Records drawn from a dataset
-- ==== Sys2Proof/Machine/SysTypes.lean ====
section
/-!
DEFINITION. The state of the system side of the block: pins, non-volatile memory, start-up, clocks,
time, the port, sessions, thermal monitoring, memory stacks, the fabric and the event recorder
(Chapters 7 and 10 to 16).
-/

namespace Sys2Proof.Machine

open Sys2Proof

/-- Input pins, and the latched outputs of the pins (R301 to R303, R361, R402). -/
structure Pins where
  rstN : Bool
  pwrgdCore : Bool
  pwrgdMem : Bool
  /-- THERMTRIP_N is driven low (R361). -/
  thermTrip : Bool
  /-- The asynchronous latch of R303 holds EVT_N low. -/
  asyncEvt : Bool
  deriving DecidableEq, Repr

/-- One operator key of the key store (R383). -/
structure OpKey where
  id : Nat
  secret : List Byte
  /-- Bit 0 SERVE, bit 1 LOAD, bit 2 ADMIN. -/
  roles : Nat
  levels : Nat
  pub : List Byte
  custody : Bool
  deriving DecidableEq, Repr

/-- The configuration record (Table 10-3). -/
structure Cfg where
  phyMode : Nat
  polarity : Nat
  vlan : Option Nat
  priorities : List (Nat × Nat)
  macPolicy : Nat
  cakName : List Byte
  cak : List Byte
  ipv4 : IpCfg
  ipv6 : IpCfg
  mctPort : Nat
  group4 : Nat
  group6 : Nat
  announcePort : Nat
  ptpTransport : Nat
  ptpP2p : Bool
  ptpOneStep : Bool
  ptpDomain : Nat
  storage : List (Option StorageEnt)
  hostNqn : List Byte
  sessionLimit : Nat
  deriving DecidableEq, Repr

/-- Defaults of Table 10-3, with the PCP and DSCP of Table 10-2. -/
def Cfg.init : Cfg :=
  { phyMode := 0, polarity := 0, vlan := none, priorities := [(7, 56), (5, 40), (3, 26)]
    macPolicy := 0, cakName := [], cak := [], ipv4 := .dynamic, ipv6 := .dynamic, mctPort := 47211
    group4 := 0xEFFF4D0B, group6 := 0xff020000000000000000000000004d38, announcePort := 47212
    ptpTransport := 1, ptpP2p := false, ptpOneStep := false, ptpDomain := 0, storage := []
    hostNqn := [], sessionLimit := 64 }

/-- One copy of the signing-state record (R380). -/
structure SignCopy where
  seq : Nat
  topEnd : Nat
  bottomTree : Nat
  bottomEnd : Nat
  valid : Bool
  deriving DecidableEq, Repr

/-- One event record with its continuations' payload (R392, R393). -/
structure EvRec where
  seq : Nat
  severity : Nat
  timeState : Nat
  code : Nat
  unit : Nat
  opS : Nat
  cycles : Nat
  time : Nat
  temp : Nat
  volt : Nat
  payload : List Byte
  deriving DecidableEq, Repr

/-- Package non-volatile memory (R313, R376 to R399). -/
structure Nvm where
  serial : Nat
  mac : Nat
  /-- Bit c is 1 where the map enables global core c (R4). -/
  goodMap : Nat
  /-- The two copies of the map read without an uncorrectable error (R317). -/
  mapA : Bool
  mapB : Bool
  cfg : Cfg
  cfgOk : Bool
  keys : Tbl OpKey
  /-- Wrapped secrets pass their tags (R378). -/
  secretsOk : Bool
  signA : SignCopy
  signB : SignCopy
  skipped : Nat
  floor : Nat
  bootCount : Nat
  records : List EvRec
  dropped : Nat
  replaced : Nat
  /-- Eight trip slots of 64 bytes (R363, R366). -/
  trips : List (List Byte)
  /-- Trips recorded since manufacture: TRIP_NUMBER of the latest record. -/
  tripCount : Nat
  opStored : Nat
  /-- The identity's HSS public key, 60 bytes (R375, R379). -/
  idPub : List Byte
  /-- What the device certificate holds beside the identity (R389): the day of manufacture, the vendor key that
  signs, 56 bytes, and its signature, 2,828 bytes. -/
  certDate : Nat
  certKey : List Byte
  certSig : List Byte
  deriving DecidableEq, Repr

/-- The custody key of a new package (R383); its secret is per package (log 1). -/
def custodyKey : OpKey := ⟨1, List.replicate 32 0, 7, 0, [], true⟩

/-- Non-volatile memory of a new package, with the model's values for what is per package (log 1,
log 2). -/
def Nvm.init : Nvm :=
  { serial := 0, mac := 0, goodMap := 2 ^ 576 - 1, mapA := true, mapB := true, cfg := Cfg.init
    cfgOk := true, keys := [(0, custodyKey)], secretsOk := true, signA := ⟨0, 0, 0, 0, true⟩
    signB := ⟨0, 0, 0, 0, true⟩, skipped := 0, floor := 0, bootCount := 0, records := [], dropped := 0
    replaced := 0, trips := List.replicate 8 (List.replicate 64 0xFF), tripCount := 0, opStored := 0
    idPub := List.replicate 60 0, certDate := 0, certKey := List.replicate 56 0, certSig := List.replicate 2828 0 }

/-- Bytes arriving in parts: a firmware image (R320) or a plan (R166), newest part first. -/
structure Upload where
  sess : Nat
  len : Nat
  digest : List Byte
  parts : List (Nat × List Byte)
  deriving DecidableEq, Repr

/-- Start-up (R314 to R330). -/
structure Boot where
  /-- RST_N has risen with power good since the reset was entered: start-up runs (R315). -/
  released : Bool
  phase : Nat
  inRom : Bool
  fwValid : Bool
  hold : Bool
  waiting : Bool
  isDone : Bool
  /-- Ends of phases 1 to 15 in µs from RST_N release. -/
  ends : Tbl Nat
  upload : Option Upload
  fwVersion : Nat
  fwDigest : List Byte
  fwSec : Nat
  entry : Nat
  /-- The good-core map is valid, from the end of the census (R26). -/
  goodValid : Bool
  /-- A verified image whose hand-over (R323) ends phase 11. -/
  handover : Bool
  /-- Trip record consumed by this start (R366). -/
  tripRecord : Option (List Byte)
  /-- Hottest sensor of the hold, in 0.125 °C, and 100 ms updates since the hold's last record. -/
  holdTemp : Nat
  holdTicks : Nat
  /-- Image floor to be raised when RBSY first rises (R322). -/
  raised : Bool
  /-- Phase 7 ended at its bound without a master (R326). -/
  noMaster : Bool
  deriving DecidableEq, Repr

def Boot.init : Boot :=
  { released := false, phase := 1, inRom := true, fwValid := false, hold := false, waiting := false, isDone := false
    ends := [], upload := none, fwVersion := 0, fwDigest := List.replicate 32 0, fwSec := 0, entry := 0
    goodValid := false, handover := false, tripRecord := none, holdTemp := 0, holdTicks := 0
    raised := false, noMaster := false }

/-- A clock domain (R294). -/
structure Dom where
  mhz : Nat
  locked : Bool
  onSafe : Bool
  pending : Bool
  deriving DecidableEq, Repr

def Dom.init : Dom := ⟨0, false, false, false⟩

/-- A die's clock monitor (R301, R303). -/
structure DieMon where
  window : Nat
  start : Nat
  armed : Bool
  ringFault : Bool
  last : Nat
  worst : Nat
  /-- HREFCLK is lost at the die. -/
  lost : Bool
  deriving DecidableEq, Repr

def DieMon.init : DieMon := ⟨0, 0, false, false, 0, 0, false⟩

/-- Gates off, as masks (R299): package, dies, clusters, cores, and engines by core. -/
structure Gates where
  pkg : Bool
  dies : Nat
  clusters : Nat
  cores : Nat
  engines : Tbl Nat
  deriving DecidableEq, Repr

/-- Clocks, monitors, safe state and gates (R293 to R303). -/
structure Clocks where
  doms : Tbl Dom
  mons : Tbl DieMon
  safe : Bool
  hrefFault : Bool
  pllFault : Bool
  faultDomain : Nat
  faultDie : Nat
  gates : Gates
  /-- Every core and array clock is gated, by reset, safe state or trip (R302, R312, R361). -/
  allGated : Bool
  deriving DecidableEq, Repr

def Clocks.init : Clocks :=
  { doms := [], mons := [], safe := false, hrefFault := false, pllFault := false, faultDomain := 0
    faultDie := 0, gates := ⟨false, 0, 0, 0, []⟩, allGated := true }

/-- The device time counter and its servo (R304 to R307). -/
structure Time where
  ns : Nat
  /-- 48 fraction bits. -/
  frac : Nat
  rateAdj : Int
  /-- PTP_STATE: 0 FREE, 1 SELECTING, 2 LOCKED, 3 HOLDOVER. -/
  ptp : Nat
  slewing : Bool
  offsetWarn : Bool
  goodRun : Nat
  offset : Int
  delay : Int
  master : Option PtpAnn
  /-- RATE_ADJ set at each exchange with its device time, newest first, over the last 64 s. -/
  hist : List (Nat × Int)
  holdStart : Nat
  epoch : Nat
  /-- Nanoseconds that steps of the counter have added since RST_N release (R330). -/
  jumped : Int
  deriving DecidableEq, Repr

**WHAT IS NEEDED:** Take the records above and return, word for word, only the lines that fall from the line with "hostNqn := [], sessionLimit" to the line with "severity : Nat", both of them included.

**YOUR RESPONSE:**
    hostNqn := [], sessionLimit := 64 }

/-- One copy of the signing-state record (R380). -/
structure SignCopy where
  seq : Nat
  topEnd : Nat
  bottomTree : Nat
  bottomEnd : Nat
  valid : Bool
  deriving DecidableEq, Repr

/-- One event record with its continuations' payload (R392, R393). -/
structure EvRec where
  seq : Nat
  severity : Nat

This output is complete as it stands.